• _Exercise prompt_
Between the line containing "some (im.count 14)" and the line containing "R311). CHAIN on a" lies a run of lines; give that run again exactly, with both of those lines, and nothing else from the entries below.

--- Data excerpts Enclosed Below ---

def AdEnv.step2 (v : AdEnv) : Option Rej :=
  let im := v.im
  firstOf [
    need (leAt im 0x0C 4 / 2 == 0 && zeroAt im 0x28 8 && zeroAt im 0xB0 16 && zeroAt im 0xE0 32)
      ⟨Code.reserved, 0, 0, noIdx, 0, 0⟩,
    each (List.range 16) fun i _ => v.secReserved i]

/-! ### Step 3: mode and interval -/

def AdEnv.step3 (v : AdEnv) : Option Rej :=
  firstOf [
    need (bit (leAt v.im 0x0C 4) 0 == v.s.t2) ⟨Code.mode, 0, 0, noIdx, 0, 0⟩,
    need (v.im.knotInt == v.s.g .grid F.GRID_EFF_INT_INTERVAL) ⟨Code.interval, 0, 0, noIdx, 0, 0⟩]

/-! ### Step 4: counts, segments, classes (R78, R79, R86, R91, R94 to R96, R176) -/

def AdEnv.counts (v : AdEnv) : Option Rej :=
  let im := v.im
  let segs := im.segments
  let range (sec slot : Nat) : Rej := ⟨Code.range, 0, sec, slot, 0, 0⟩
  firstOf [
    need (v.policyOk) (range 0 noIdx),
    need (decide (1 ≤ im.segCount) && decide (im.segCount ≤ 16) && decide (1 ≤ im.lcCount) && decide (im.lcCount ≤ 8)
      && decide (im.mbCount ≤ 2047) && decide (im.rank ≤ im.rankM1) && decide (im.rankM1 ≤ 32767)) (range 0 noIdx),
    each (List.range 16) fun i _ => need (decide (im.count i ≤ secMost i)) (range i noIdx),
    need (im.count 10 == im.segCount) (range 10 noIdx),
    need (im.count 11 == im.lcCount) (range 11 noIdx),
    need (im.count 12 == im.mbCount) (range 12 noIdx),
    need (im.secSize 13 == 0 || leAt (im.sec 13) 0 2 == im.count 13) (range 13 noIdx),
    need (im.secSize 14 == 0 || leAt (im.sec 14) 0 4 == im.count 14) (range 14 noIdx),
    each segs fun k g => firstOf [
      need (g.ref != 0) (range 10 k),
      need (k == 0 || (match segs[k - 1]? with | some q => decide (q.phase ≤ g.phase) | none => true))
        ⟨Code.order, 0, 10, k, 0, 0⟩,
      need (!g.scaled || g.phase == 2) ⟨Code.order, 0, 10, k, 0, 0⟩],
    (let sum := (segs.map (·.ref)).foldl (· + ·) 0
     need (leAt im 0x24 4 == sum && decide (sum ≤ 65535)) (range 0 noIdx)),
    each (im.list 11) fun k b => need (leAt b 0 4 != 0 && decide (leAt b 0 4 ≤ 2 ^ 20)) (range 11 k),
    each (im.list 12) fun k b => need (decide (leAt b 0 2 < im.lcCount)) (range 12 k),
    each (im.list 15) fun k b => need (decide ((memRange b).1 < 2 ^ 48) && (memRange b).2 != 0) (range 15 k)]

/-! ### Step 4: slot tables (R81 to R86, R118, R128, R131, R133, R198, R206, R289, R311) -/

/-- Index of the segment that holds a reference position; a deadline may equal its end. -/
def segAt (interval : Nat) (dl : Bool) (pos : Nat) : List Segment → Nat → Nat → Option Nat
  | [], _, _ => none
  | g :: gs, r, i =>
    let lo := r * interval
    let hi := (r + g.ref) * interval
    if (if dl then decide (lo < pos) && decide (pos ≤ hi) else decide (lo ≤ pos) && decide (pos < hi)) then some i
    else segAt interval dl pos gs (r + g.ref) (i + 1)

/-- Reference knot at which a segment starts. -/
def segStart (segs : List Segment) (i : Nat) : Nat := ((segs.take i).map (·.ref)).foldl (· + ·) 0

/-- Bound of an OPERAND, by action; none where it must be zero (R82). -/
def Image.operands (im : Image) (act : Nat) : Option Nat :=
  match act with
  | 1 => some (im.count 7)
  | 2 | 3 => some (im.count 8)
  | 4 | 5 | 6 => some (im.count 6)
  | 7 => some (im.count 13)
  | 9 | 10 | 11 => some (im.count 14)
  | _ => none

def slotIndexOf (e : SlotEntry) : Nat := if e.action = 10 then e.operand % 2 ^ 16 else e.operand

/-- Ranges of one slot: positions, indexes, the kinds of the streams it names (R81, R82, R86, R198, R206, R311). CHAIN on a
slot that is no array pass has no code of its own: RANGE (log entry 14, DESIGN CHOICE). -/
def AdEnv.slotRange (v : AdEnv) (die : Nat) (e : SlotEntry) : Bool :=
  let im := v.im
  let ki := im.knotInt
  let k := slotIndexOf e
  decide (e.knotOfs < leAt im 0x24 4) && decide (e.startNs < ki) && decide (e.dlNs < ki)
    && (decide (e.mb < im.mbCount) || e.mb == noMb) && (!e.chain || e.action == 1)
    && (match im.operands e.action with | some n => decide (k < n) | none => e.operand == 0)
    && (match e.action with
      | 1 =>
        let d := v.p.pass k
        let n := im.count 6
        let st := passStream d
        let sl := passStat d
        (st == noIdx || (decide (st < n) && descKind (v.p.stream st) == 1 && descArray (v.p.stream st) == e.unit))
          && (sl == noIdx || (decide (sl < n) && descKind (v.p.stream sl) == 2 && descArray (v.p.stream sl) == e.unit))
      | 2 => vxOp (v.p.vxop k) != 0x40 || e.mb != noMb
      | 4 => decide (die < 4) || !(descKind (v.p.stream k) == 1 || descKind (v.p.stream k) == 2)
      | 5 => descKind (v.p.stream k) == 3 || descKind (v.p.stream k) == 5
      | 6 => descKind (v.p.stream k) == 4
      | 10 => if updFmt (v.p.block k) = 1 then e.operand / 2 ^ 27 == 0 else e.operand / 2 ^ 16 == 0
      | _ => true)

/-- Phase that an action's slots must lie in (R86). -/
def phaseOf (act : Nat) : Option Nat :=
  match act with
  | 7 | 8 => some 3
  | 9 | 10 => some 5
  | 11 => some 2
  | _ => none

/-- Place of one slot: start and deadline in one segment of the right phase; a VERDICT in the last PHASE 3 segment with
the verdict knot as its deadline (R83, R86). -/
def AdEnv.slotPlace (v : AdEnv) (e : SlotEntry) : Bool :=
  let im := v.im
  let ki := im.knotInt
  let segs := im.segments
  let ps := e.knotOfs * ki + e.startNs
  let pd := (e.knotOfs + e.dlKnots) * ki + e.dlNs
  match segAt ki false ps segs 0 0, segAt ki true pd segs 0 0 with
  | some i, some j =>
    i == j && decide (ps < pd)
      && (match phaseOf e.action with | some ph => ((segs[i]?.map (·.phase)) == some ph) | none => true)
      && (e.action != 8 ||
        (let five := (segs.takeWhile fun g => g.phase != 5).length
         decide (five < segs.length) && i + 1 == five && pd == segStart segs five * ki))
  | _, _ => false

/-- Slots of a table before slot k that share its key do so in table order; keys never fall (R83). -/
def slotsOrdered : List SlotEntry → Nat → Nat → Option Nat
  | [], _, _ => none
  | e :: r, i, prev =>
    let key := e.knotOfs * 2 ^ 20 + e.startNs
    if key < prev then some i else slotsOrdered r (i + 1) key

def AdEnv.tableCheck (v : AdEnv) (die : Nat) : Option Rej :=
  let tab := v.p.slots.getD die []
  firstOf [
    each tab fun k e => need (v.slotRange die e) ⟨Code.range, die, die, k, 0, 0⟩,
    each tab fun k e => need (v.slotPlace e) ⟨Code.order, die, die, k, 0, 0⟩,
    (match slotsOrdered tab 0 0 with | some k => some ⟨Code.order, die, die, k, 0, 0⟩ | none => none),
    need (decide (die < 4) || (tab.filter fun e => e.action == 8).length == (if hasPhase5 v.im.segments then 1 else 0))
      ⟨Code.order, die, die, noIdx, 0, 0⟩]

/-- Array passes of one array in table order, with their slot indexes. -/
def Pricking.passesOf (p : Pricking) (die unit : Nat) : List (Nat × SlotEntry) :=
  let tab := p.slots.getD die []
  ((List.range tab.length).zip tab).filter fun x => x.2.action == 1 && x.2.unit == unit

/-- Kinds of the drain rows: rows whose last writer was an exact pass, or an FP32 pass (R131). -/
structure RowKinds where
  exact : List (Nat × Nat) := []
  fp : List (Nat × Nat) := []

def cutRange (a : Nat × Nat) : List (Nat × Nat) → List (Nat × Nat)
  | [] => []
  | b :: r =>
    let lo := (b.1, min (b.1 + b.2) a.1 - b.1)
    let hi := (max b.1 (a.1 + a.2), b.1 + b.2 - max b.1 (a.1 + a.2))
    (if rangesMeet a b then [lo, hi].filter (fun x : Nat × Nat => x.2 != 0) else [b]) ++ cutRange a r

/-- The passes of one array in order: V = 0 and CHAIN (R118), the first pass and tiles (R128), row kinds (R131). -/
def AdEnv.arrayOrder (v : AdEnv) (die : Nat) :
    Bool → RowKinds → Option Nat → List (Nat × SlotEntry) → Option Rej
  | _, _, _, [] => none
  | first, rows, lastK, (k, e) :: r =>
    let d := v.p.pass e.operand
    let next := match r with | x :: _ => x.2.chain | [] => false
    let reg := (passRow d, passV d)
    let fp := decide (5 ≤ passFmtS d)
    let other := if fp then rows.exact else rows.fp
    let range : Rej := ⟨Code.range, die, die, k, 0, 0⟩
    let unit : Rej := ⟨Code.unit, die, die, k, 0, 0⟩
    match firstOf [
      need (passV d != 0 || !(e.chain || next)) range,
      need (passInits d || !(other.any (rangesMeet reg))) range,
      need (!first || (passSwap d && !e.chain)) unit,
      need (passSwap d || passK d == 0 || lastK != some 0) unit] with
    | some x => some x
    | none =>
      let ex := cutRange reg rows.exact
      let f := cutRange reg rows.fp
      v.arrayOrder die false (if fp then ⟨ex, reg :: f⟩ else ⟨reg :: ex, f⟩)
        (if passSwap d then some (passK d) else lastK) r
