-- ==== Sys2Proof/Machine/Irq.lean ====
section
/-! DEFINITION. The interrupt controllers: filtered lines, the states of a source, and what a pending source does to the cores
and to the host (R427 to R431, R433). -/

namespace Sys2Proof.Machine

/-- One bit of a register word. -/
def State.irqBit (s : State) (d : Nat) (f : Nat → Fld) (n : Nat) : Bool := bit (s.g (.irq d) (f (n / 32))) (n % 32)

def State.setIrqBit (s : State) (d : Nat) (f : Nat → Fld) (n : Nat) (v : Bool) : State :=
  let w := s.g (.irq d) (f (n / 32))
  let m := 2 ^ (n % 32)
  s.p (.irq d) (f (n / 32)) (if v then (if bit w (n % 32) then w else w + m) else (if bit w (n % 32) then w - m else w))

def State.irqPending (s : State) (d n : Nat) : Bool := s.irqBit d F.IRQ_PEND_PEND n
def State.irqActive (s : State) (d n : Nat) : Bool := s.irqBit d F.IRQ_ACTIVE_ACTIVE n
def State.irqLine (s : State) (d n : Nat) : Bool := s.irqBit d F.IRQ_LINE_LINE n
def State.irqEdge (s : State) (d n : Nat) : Bool := s.gb (.irq d) (F.IRQ_SRC_CFG_MODE n)

/-- Source 2 targets every core; its ENABLE and TARGET are ignored (R427). -/
def State.irqTargets (s : State) (d n c : Nat) : Bool := n == 2 || bit (s.g (.irq d) (F.IRQ_SRC_CFG_TARGET n)) c
def State.irqEnabled (s : State) (d n : Nat) : Bool := n == 2 || s.gb (.irq d) (F.IRQ_SRC_CFG_ENABLE n)

/-- What a pending source does to core c: it wakes it if it sleeps, and interrupts it unless masked (R430). -/
def State.irqCore (s : State) (d n c : Nat) : State :=
  if !(s.irqEnabled d n && s.irqTargets d n c) then s
  else
    let asleep := s.g (.irq d) F.IRQ_STATUS_ASLEEP
    let s := if bit asleep c then (s.p (.irq d) F.IRQ_STATUS_ASLEEP (asleep - 2 ^ c)).emit (.coreWake d c n) else s
    if n == 2 || !s.irqBit d (F.IRQ_MASK_MASK c) n then s.emit (.coreInterrupt d c n) else s

/-- A source becomes pending (R429, R430). -/
def State.irqPend (s : State) (d n : Nat) : State :=
  (s.setIrqBit d F.IRQ_PEND_PEND n true).forN 4 fun c s => s.irqCore d n c

/-- The MSI-X message of a rising edge, at the expert level (R431). -/
def State.irqHost (s : State) (d n : Nat) : State :=
  if s.expert && s.gb (.irq d) (F.IRQ_SRC_CFG_HOST n) then
    let v := s.g (.irq d) (F.IRQ_SRC_CFG_VECTOR n)
    let s := if s.msixMasked v then s else s.inc (.irq d) F.IRQ_MSIX_SENT_COUNT 1
    s.sendMsix v
  else s

/-- Does a unit drive the line, or does it come from outside the model: an AER error of the PCIe port (R427)?
Readings: log entry 40, DEDUCED. -/
def State.irqDriven (s : State) (d n : Nat) : Bool :=
  (d * 256 + n) ∈ s.lines || (d == 4 && n == 161)

/-- IRQ_LINE_FILTERED: the filter has seen the new level for FILTER cycles; a low level is the end of the condition (R428,
R429). -/
def execIrqLineFiltered (die : Die) (source : BitVec 8) (level : Bool) (s : State) : Host.Outcome State Fault Refusal :=
  let d := die.val
  let n := source.toNat
  .next (
    if !s.pwrRuns || s.irqLine d n == level then s
    else if level then
      if !s.irqDriven d n then s
      else
        let s := (s.setIrqBit d F.IRQ_LINE_LINE n true).irqHost d n
        if s.irqEdge d n || !s.irqActive d n then s.irqPend d n else s
    else
      let s := { s with lines := s.lines.filter (· != d * 256 + n) }.setIrqBit d F.IRQ_LINE_LINE n false
      if s.irqEdge d n then s else s.setIrqBit d F.IRQ_PEND_PEND n false)

/-- What an accepted IRQ_ apply changes of a source whose configuration it changed: a LEVEL source is pending while its line is
high and no core serves it, and a pending source reaches the cores it newly targets (R429, R430).
Readings: log entry 40, DEDUCED. -/
def State.irqEffect (old s : State) (d : Nat) : State :=
  s.forN 256 fun n s =>
    let a := (Blk.irq d).base + 0x400 + 4 * n
    if old.rd a == s.rd a then s
    else
      let level := !s.irqEdge d n && !s.irqActive d n
      let s := if level then s.setIrqBit d F.IRQ_PEND_PEND n (s.irqLine d n) else s
      if !s.irqPending d n then s
      else s.forN 4 fun c s =>
        if old.irqPending d n && old.irqEnabled d n && old.irqTargets d n c then s else s.irqCore d n c

/-- IRQ_ACK: the source becomes active and stops being pending. An ACK of a source that is not pending, that another core
holds, or that does not target the core is ignored (R429). -/
def execIrqAck (die : Die) (core : Fin 4) (source : BitVec 8) (s : State) : Host.Outcome State Fault Refusal :=
  let d := die.val
  let n := source.toNat
  let c := core.val
  let k := d * 256 + n
  .next (
    if !s.pwrRuns || !s.irqPending d n || !s.irqTargets d n c || (s.irqActive d n && tget 0 s.irqHeld k != c + 1) then s
    else
      let s := (s.setIrqBit d F.IRQ_PEND_PEND n false).setIrqBit d F.IRQ_ACTIVE_ACTIVE n true
      let s := (s.p (.irq d) (F.IRQ_ACK_SOURCE c) n).p (.irq d) (F.IRQ_ACK_HELD c) 1
      { s with irqHeld := tput 0 s.irqHeld k (c + 1) })

/-- IRQ_DONE: the service ends; a source that fired again, or whose LEVEL line is still high, is pending again (R429). -/
def execIrqDone (die : Die) (core : Fin 4) (source : BitVec 8) (s : State) : Host.Outcome State Fault Refusal :=
  let d := die.val
  let n := source.toNat
  let c := core.val
  let k := d * 256 + n
  .next (
    if !s.pwrRuns || !s.irqActive d n || tget 0 s.irqHeld k != c + 1 then s
    else
      let s := s.setIrqBit d F.IRQ_ACTIVE_ACTIVE n false
      let s := if s.g (.irq d) (F.IRQ_ACK_SOURCE c) == n then s.p (.irq d) (F.IRQ_ACK_HELD c) 0 else s
      let s := { s with irqHeld := tput 0 s.irqHeld k 0 }
      if s.irqPending d n || (!s.irqEdge d n && s.irqLine d n) then s.irqPend d n else s)

end Sys2Proof.Machine
end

--- End of Enclosed Data excerpts ---

• _Your response_
  | 9 | 10 | 11 => some (im.count 14)
  | _ => none

def slotIndexOf (e : SlotEntry) : Nat := if e.action = 10 then e.operand % 2 ^ 16 else e.operand

/-- Ranges of one slot: positions, indexes, the kinds of the streams it names (R81, R82, R86, R198, R206, R311). CHAIN on a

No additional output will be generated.